# scary and nice



## er111a (Feb 18, 2008)

image #1 






image #2


tell me what you think of both of them


----------



## nealjpage (Feb 18, 2008)

I guess I don't know what I'm looking at in the first one.  What's scary about it?


----------



## spiffybeth (Feb 18, 2008)

i think its a plant near grass?


----------



## Tomas Gun (Feb 18, 2008)

Its a spider.


----------



## spiffybeth (Feb 18, 2008)

you just gave me the willies!!!!!!  

i dont see the spider and i dont care to either!

edit: i dont know why i did, but i searched until i found it. ack. i got the willies again and now i feel like they are crawling all over me. ugh. but thats fine. you should do something to make the spider stand out.


----------



## lifeafter2am (Feb 18, 2008)

spiffybeth said:


> you just gave me the willies!!!!!!
> 
> i dont see the spider and i dont care to either!
> 
> edit: i dont know why i did, but i searched until i found it. ack. i got the willies again and now i feel like they are crawling all over me. ugh. but thats fine. *you should do something to make the spider stand out.*



Agreed.  Your subject is blending too much into the background.


----------



## er111a (Feb 18, 2008)

what can I do to make it stand out more


----------



## spiffybeth (Feb 18, 2008)

i cant go back and look at it because im too scared (lame, i know) but you might try cropping it around the spider with less grass around it??


----------



## lifeafter2am (Feb 18, 2008)

Was this shot in color and converted?


----------



## er111a (Feb 18, 2008)

lifeafter2am said:


> Was this shot in color and converted?


yes it was


----------



## lifeafter2am (Feb 18, 2008)

Did it stand out more in color?  I tried using some adjustment layers and such, but I can't really make the spider stand out that much.


----------



## er111a (Feb 18, 2008)

here is the oringinal


----------



## 93rdcurrent (Feb 18, 2008)

Maybe a new title like _Camoflouge..._


----------



## lifeafter2am (Feb 18, 2008)

I can definitely see it better now!


----------



## LaFoto (Feb 18, 2008)

Don't convert the spider pic.
Conversion makes you totally lose it. (Not your marbles !!! :shock: Only the spider among the grass, of course!!! :idea: ) 
Even after I had _read_ there was a spider to be seen I could not see it in the black&white photo.


----------



## Trenton Romulox (Feb 18, 2008)

Huh, I immediately noticed the spider in the first one.

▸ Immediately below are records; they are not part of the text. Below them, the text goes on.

-- ==== Sys2Proof/Laws/Step.lean ====
section
/-! SUPPORT. Laws/Step.lean: what a step can do, said once, and what it does in each of the four cases. -/

namespace Sys2Proof.Machine

theorem step_of_reset {s : State} {rest : List Input} (h : s.inputs = .reset :: rest) :
    step s = .next (assertReset rest s) := by simp [step, nextMove, h, perform]

theorem State.Issues.nextMove_eq {s : State} {x : Input} {rest : List Input} (h : s.Issues x rest) :
    nextMove s = .host x rest := by
  obtain ⟨_, hi, hr, ht⟩ := h
  unfold nextMove
  rw [hi]
  cases x with
  | reset => exact absurd rfl hr
  | _ => rcases ht with ht | ht <;> cases hs : s.block.seq <;> simp_all

/-- A step at the host's access is that host step. -/
theorem State.Issues.step_eq {s : State} {x : Input} {rest : List Input} (h : s.Issues x rest) :
    step s = hostStep x (s.takeInput rest) := by
  simp [step, h.nextMove_eq, perform, h.reset_done]

theorem State.Completes.nextMove_eq {s : State} {op : RunOp} (h : s.Completes op) : nextMove s = .complete op := by
  obtain ⟨_, hr, ht, hn⟩ := h
  unfold nextMove
  cases hi : s.inputs with
  | nil => simp [hr]
  | cons x rest =>
    have hd : s.delay = 0 := by simpa [hi] using ht
    cases x with
    | reset => simp [hi] at hn
    | _ => simp [hr, hd]

/-- A step at a completion is the completion step. -/
theorem State.Completes.step_eq {s : State} {op : RunOp} (h : s.Completes op) :
    step s = .next (completionStep op s) := by
  simp [step, h.nextMove_eq, perform, h.reset_done]

/-- What a step that answers a next state can be: reset, completion, a host step, or waiting. -/
theorem step_next {s t : State} (h : step s = .next t) :
    (∃ rest, s.inputs = .reset :: rest ∧ t = assertReset rest s) ∨
      (∃ op, s.Completes op ∧ t = completionStep op s) ∨
      (∃ x rest, s.Issues x rest ∧ hostStep x (s.takeInput rest) = .next t) ∨
      (s.inputs = [] ∧ s.block.seq = .idle ∧ t = s) := by
  unfold step at h
  cases hd : s.resetDone
  · cases hm : nextMove s with
    | reset rest =>
      rw [hm] at h
      refine .inl ⟨rest, ?_, (Host.Outcome.next.inj h).symm⟩
      unfold nextMove at hm
      split at hm
      · cases hm; assumption
      · split at hm <;> cases hm
      · split at hm
        · cases hm
        · split at hm <;> cases hm
    | complete op => simp [hm, perform, hd] at h
    | host x rest => simp [hm, perform, hd] at h
    | quiet => simp [hm, perform, hd] at h
  · unfold nextMove at h
    split at h
    next rest hi => exact .inl ⟨rest, hi, (Host.Outcome.next.inj h).symm⟩
    next hi =>
      split at h
      next hs => simp [perform, hd] at h; exact .inr (.inr (.inr ⟨hi, hs, h.symm⟩))
      next op hs =>
        simp [perform, hd] at h
        exact .inr (.inl ⟨op, ⟨hd, hs, .inl hi, by simp [hi]⟩, h.symm⟩)
    next x rest hx hi =>
      have hr : x ≠ .reset := hx
      split at h
      next hs =>
        simp [perform, hd] at h
        exact .inr (.inr (.inl ⟨x, rest, ⟨hd, hi, hr, .inl hs⟩, h⟩))
      next op hs =>
        split at h
        next hz =>
          simp [perform, hd] at h
          exact .inr (.inl ⟨op, ⟨hd, hs, .inr hz, by simp [hi, hr]⟩, h.symm⟩)
        next hz =>
          simp [perform, hd] at h
          exact .inr (.inr (.inl ⟨x, rest, ⟨hd, hi, hr, .inr hz⟩, h⟩))

/-- One more step of a run, when the step answers a next state. -/
theorem run_succ {n : Nat} {s t : State} (h : step s = .next t) :
    Sys2Proof.core.run (n + 1) s = Sys2Proof.core.run n t := by
  simp [Host.Core.run, Sys2Proof.core, h]

/-- A run ends at a fault. -/
theorem run_fault {n : Nat} {s : State} {r : Fault} (h : step s = .fault r) :
    Sys2Proof.core.run (n + 1) s = .fault r := by
  simp [Host.Core.run, Sys2Proof.core, h]

/-- What one step can do to the block, with the condition of each change: the whole-machine rules follow from this list. -/
inductive BlockStep (s : State) : Block → Prop where
  | same : BlockStep s s.block
  | reset (rest : List Input) : s.inputs = .reset :: rest → BlockStep s Block.reset
  | complete (op : RunOp) : s.Completes op → BlockStep s (s.block.complete op)
  | busyErr : s.block.status.busy = true → BlockStep s { s.block with status := s.block.status.raiseBusy }
  | cmdErr : s.block.status.busy = false → BlockStep s { s.block with status := s.block.status.raiseCommand }
  | clrerr (p : Place) (v : Word) (rest : List Input) : s.block.status.busy = false → s.inputs = .write p 4 v :: rest →
      p.resolve = some 0x00#8 → decode v = .ok .clrerr → BlockStep s { s.block with status := s.block.status.clearErrors }
  | accept (op : RunOp) (p : Place) (v : Word) (rest : List Input) : s.block.status.busy = false →
      s.inputs = .write p 4 v :: rest → p.resolve = some 0x00#8 →
      decode v = .ok (match op with | .pack => .pack | .verify => .verify | .correct => .correct) →
      BlockStep s (s.block.accept op)
  | setIdx (i : Fin 24) (p : Place) (v : Word) (off : Offset) (rest : List Input) : s.block.status.busy = false →
      s.inputs = .write p 4 v :: rest → p.resolve = some off → off.toNat = 0x80 + 4 * i.val →
      BlockStep s (s.block.setIdx i v)

/-- Every step that answers a next state changes the block in one of the listed ways. -/
theorem step_blockStep {s t : State} (h : step s = .next t) : BlockStep s t.block := by
  rcases step_next h with ⟨rest, hi, rfl⟩ | ⟨op, hc, rfl⟩ | ⟨x, rest, hi, hx⟩ | ⟨_, _, rfl⟩
  · exact .reset rest hi
  · exact .complete op hc
  · rcases hostStep_next hx with ⟨p, off, w, rfl, hp, hs, rfl⟩ | ⟨p, off, w, v, rfl, hp, hs, hw⟩ | ⟨f, rfl, rfl⟩ |
      ⟨rfl, rfl⟩
    · rw [hostRead_block]; exact .same
    · obtain ⟨rfl, ha⟩ := supported_iff.mp hs
      rcases memWrite_next hw with rfl | ⟨hr, hcw⟩ | ⟨i, hr, rfl⟩
      · exact .same
      · obtain rfl := offset_of_regAt_cmd hr
        rcases cmdWrite_next hcw with ⟨hb, rfl⟩ | ⟨hb, ⟨e, hd, rfl⟩ | ⟨i, hd, he⟩⟩
        · exact .busyErr hb
        · exact .cmdErr hb
        · rcases exec_next he with ⟨hb, rfl⟩ | ⟨_, ⟨rfl, rfl⟩ | ⟨rfl, rfl⟩ | ⟨rfl, rfl⟩ | ⟨rfl, rfl⟩ | ⟨rfl, rfl⟩⟩
          · exact .busyErr hb
          · exact .same
          · exact .clrerr p v rest hb hi.inputs hp hd
          · exact .accept .pack p v rest hb hi.inputs hp hd
          · exact .accept .verify p v rest hb hi.inputs hp hd
          · exact .accept .correct p v rest hb hi.inputs hp hd
      · cases hb : s.block.status.busy
        · rw [idxWrite_of_not_busy (by simpa using hb)]
          exact .setIdx i p v off rest hb hi.inputs hp (offset_of_regAt_idx ha hr)
        · rw [idxWrite_of_busy (by simpa using hb)]
          exact .busyErr hb
    · exact (hostRead_block 0x04#8 (s.takeInput rest)).symm ▸ .same
    · exact absurd rfl hi.not_reset
  · exact .same

end Sys2Proof.Machine
end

Maybe I just got good eyes, HAHA.


----------



## asherexplore (Feb 18, 2008)

er111a said:


> here is the oringinal




hey..
i think the first spider pic has something to offer..and i liked it.
i took the liberty of editing the two togeather.
i think what came out was pretty cool.
can i post it? i know your thing says it ok to edit your pics but i dont want to post what i did unless i ask first.. soo what do you say?


----------



## er111a (Feb 19, 2008)

you can go right a head 
I would love to see it


----------



## asherexplore (Feb 19, 2008)

er111a said:


> you can go right a head
> I would love to see it



cool here it is.
looking at it this morning i think it needs a little bit more touch up for it to be just what i wanted.. but here is what i did last night.




i was trying to make it creepy in a silly horror movie sort of way


----------



## spiffybeth (Feb 19, 2008)

why do i keep coming back to this thread!???????????????????

the above post looks the best so far, IMO


----------



## er111a (Feb 19, 2008)

that is alsome you make that with photoshop


----------



## lifeafter2am (Feb 19, 2008)

I would lighten the contrast or exposure a little bit but other than that, that is the best one yet!


----------



## asherexplore (Feb 19, 2008)

er111a said:


> that is alsome you make that with photoshop


yep.


----------



## crystal_lynn (Feb 21, 2008)

Yuck on the sdider photo, although the recoloring is much better.  I really like the second, it is peaceful.


----------